- **Work order**:
From the data below, return the exact lines starting at the line containing "s.wr f 0 := rfl" and ending at the line containing "### setReg -/", both included, and nothing else.
Provided records Start Marker
-- ==== Sys2Proof/Laws/State.lean ====
section
/-!
SUPPORT. What every update of the state leaves: for each operation that replaces one part, one lemma for each other part, and
the reading of a part that was replaced.
-/

namespace Sys2Proof.Machine

/-! ### Writes of a field: one normal form -/

@[simp] theorem raise_eq (s : State) (f : Fld) : s.raise f = s.wr f 1 := rfl
@[simp] theorem clear_eq (s : State) (f : Fld) : s.clear f = s.wr f 0 := rfl
@[simp] theorem put_eq (s : State) (f : Fld) (b : Bool) : s.put f b = s.wr f (if b then 1 else 0) := rfl
@[simp] theorem count_eq (s : State) (f : Fld) (n : Nat) : s.count f n = s.wr f (s.rd f + n) := rfl
@[simp] theorem raiseBit_eq (s : State) (f : Fld) (k : Nat) : s.raiseBit f k = s.wr f (s.rd f ||| 1 <<< k) := rfl
@[simp] theorem countSat_eq (s : State) (f : Fld) (n : Nat) : s.countSat f n = s.wr f (min (s.rd f + n) (2 ^ f.width - 1)) := rfl
@[simp] theorem wrS_eq (s : State) (f : Fld) (z : Int) : s.wrS f z = s.wr f (unsigned f.width z) := rfl

/-! ### setReg -/

@[simp] theorem setReg_mem (s : State) (a : Nat) (v : Word) : (s.setReg a v).mem = s.mem := rfl
@[simp] theorem setReg_bus (s : State) (a : Nat) (v : Word) : (s.setReg a v).bus = s.bus := rfl
@[simp] theorem setReg_memc (s : State) (a : Nat) (v : Word) : (s.setReg a v).memc = s.memc := rfl
@[simp] theorem setReg_nvs (s : State) (a : Nat) (v : Word) : (s.setReg a v).nvs = s.nvs := rfl
@[simp] theorem setReg_saf (s : State) (a : Nat) (v : Word) : (s.setReg a v).saf = s.saf := rfl
@[simp] theorem setReg_pwr (s : State) (a : Nat) (v : Word) : (s.setReg a v).pwr = s.pwr := rfl
@[simp] theorem setReg_tb (s : State) (a : Nat) (v : Word) : (s.setReg a v).tb = s.tb := rfl
@[simp] theorem setReg_ports (s : State) (a : Nat) (v : Word) : (s.setReg a v).ports = s.ports := rfl
@[simp] theorem setReg_clapper (s : State) (a : Nat) (v : Word) : (s.setReg a v).clapper = s.clapper := rfl
@[simp] theorem setReg_ca (s : State) (a : Nat) (v : Word) : (s.setReg a v).ca = s.ca := rfl
@[simp] theorem setReg_cgn (s : State) (a : Nat) (v : Word) : (s.setReg a v).cgn = s.cgn := rfl
@[simp] theorem setReg_se (s : State) (a : Nat) (v : Word) : (s.setReg a v).se = s.se := rfl
@[simp] theorem setReg_reels (s : State) (a : Nat) (v : Word) : (s.setReg a v).reels = s.reels := rfl
@[simp] theorem setReg_streams (s : State) (a : Nat) (v : Word) : (s.setReg a v).streams = s.streams := rfl
@[simp] theorem setReg_conds (s : State) (a : Nat) (v : Word) : (s.setReg a v).conds = s.conds := rfl
@[simp] theorem setReg_heads (s : State) (a : Nat) (v : Word) : (s.setReg a v).heads = s.heads := rfl
@[simp] theorem setReg_pls (s : State) (a : Nat) (v : Word) : (s.setReg a v).pls = s.pls := rfl
@[simp] theorem setReg_clk (s : State) (a : Nat) (v : Word) : (s.setReg a v).clk = s.clk := rfl
@[simp] theorem setReg_osy (s : State) (a : Nat) (v : Word) : (s.setReg a v).osy = s.osy := rfl
@[simp] theorem setReg_eth (s : State) (a : Nat) (v : Word) : (s.setReg a v).eth = s.eth := rfl
@[simp] theorem setReg_cxe (s : State) (a : Nat) (v : Word) : (s.setReg a v).cxe = s.cxe := rfl
@[simp] theorem setReg_svu (s : State) (a : Nat) (v : Word) : (s.setReg a v).svu = s.svu := rfl
@[simp] theorem setReg_cores (s : State) (a : Nat) (v : Word) : (s.setReg a v).cores = s.cores := rfl
@[simp] theorem setReg_hst (s : State) (a : Nat) (v : Word) : (s.setReg a v).hst = s.hst := rfl
@[simp] theorem setReg_nav (s : State) (a : Nat) (v : Word) : (s.setReg a v).nav = s.nav := rfl
@[simp] theorem setReg_straps (s : State) (a : Nat) (v : Word) : (s.setReg a v).straps = s.straps := rfl
@[simp] theorem setReg_dbgStart (s : State) (a : Nat) (v : Word) : (s.setReg a v).dbgStart = s.dbgStart := rfl
@[simp] theorem setReg_ticks (s : State) (a : Nat) (v : Word) : (s.setReg a v).ticks = s.ticks := rfl
@[simp] theorem setReg_freeCount (s : State) (a : Nat) (v : Word) : (s.setReg a v).freeCount = s.freeCount := rfl
@[simp] theorem setReg_pending (s : State) (a : Nat) (v : Word) : (s.setReg a v).pending = s.pending := rfl
@[simp] theorem setReg_port (s : State) (a : Nat) (v : Word) (k : Nat) : (s.setReg a v).port k = s.port k := rfl
@[simp] theorem setReg_head (s : State) (a : Nat) (v : Word) (k : Nat) : (s.setReg a v).head k = s.head k := rfl
@[simp] theorem setReg_stream (s : State) (a : Nat) (v : Word) (k : Nat) : (s.setReg a v).stream k = s.stream k := rfl
@[simp] theorem setReg_cond (s : State) (a : Nat) (v : Word) (k : Nat) : (s.setReg a v).cond k = s.cond k := rfl
@[simp] theorem setReg_reel (s : State) (a : Nat) (v : Word) (k : Nat) : (s.setReg a v).reel k = s.reel k := rfl
@[simp] theorem setReg_core (s : State) (a : Nat) (v : Word) (k : Nat) : (s.setReg a v).core k = s.core k := rfl
@[simp] theorem setReg_osyn (s : State) (a : Nat) (v : Word) (k : Nat) : (s.setReg a v).osyn k = s.osyn k := rfl
@[simp] theorem setReg_tpg (s : State) (a : Nat) (v : Word) (k : Nat) : (s.setReg a v).tpg k = s.tpg k := rfl
@[simp] theorem setReg_evc (s : State) (a : Nat) (v : Word) (k : Nat) : (s.setReg a v).evc k = s.evc k := rfl
@[simp] theorem setReg_chan (s : State) (a : Nat) (v : Word) (k : Nat) : (s.setReg a v).chan k = s.chan k := rfl
@[simp] theorem setReg_slot (s : State) (a : Nat) (v : Word) (k : Nat) : (s.setReg a v).slot k = s.slot k := rfl
@[simp] theorem setReg_byte (s : State) (a : Nat) (v : Word) (b : Nat) : (s.setReg a v).byte b = s.byte b := rfl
Provided records End Marker
- **Exercise answer**:
@[simp] theorem clear_eq (s : State) (f : Fld) : s.clear f = s.wr f 0 := rfl
@[simp] theorem put_eq (s : State) (f : Fld) (b : Bool) : s.put f b = s.wr f (if b then 1 else 0) := rfl
@[simp] theorem count_eq (s : State) (f : Fld) (n : Nat) : s.count f n = s.wr f (s.rd f + n) := rfl
@[simp] theorem raiseBit_eq (s : State) (f : Fld) (k : Nat) : s.raiseBit f k = s.wr f (s.rd f ||| 1 <<< k) := rfl
@[simp] theorem countSat_eq (s : State) (f : Fld) (n : Nat) : s.countSat f n = s.wr f (min (s.rd f + n) (2 ^ f.width - 1)) := rfl
@[simp] theorem wrS_eq (s : State) (f : Fld) (z : Int) : s.wrS f z = s.wr f (unsigned f.width z) := rfl

/-! ### setReg -/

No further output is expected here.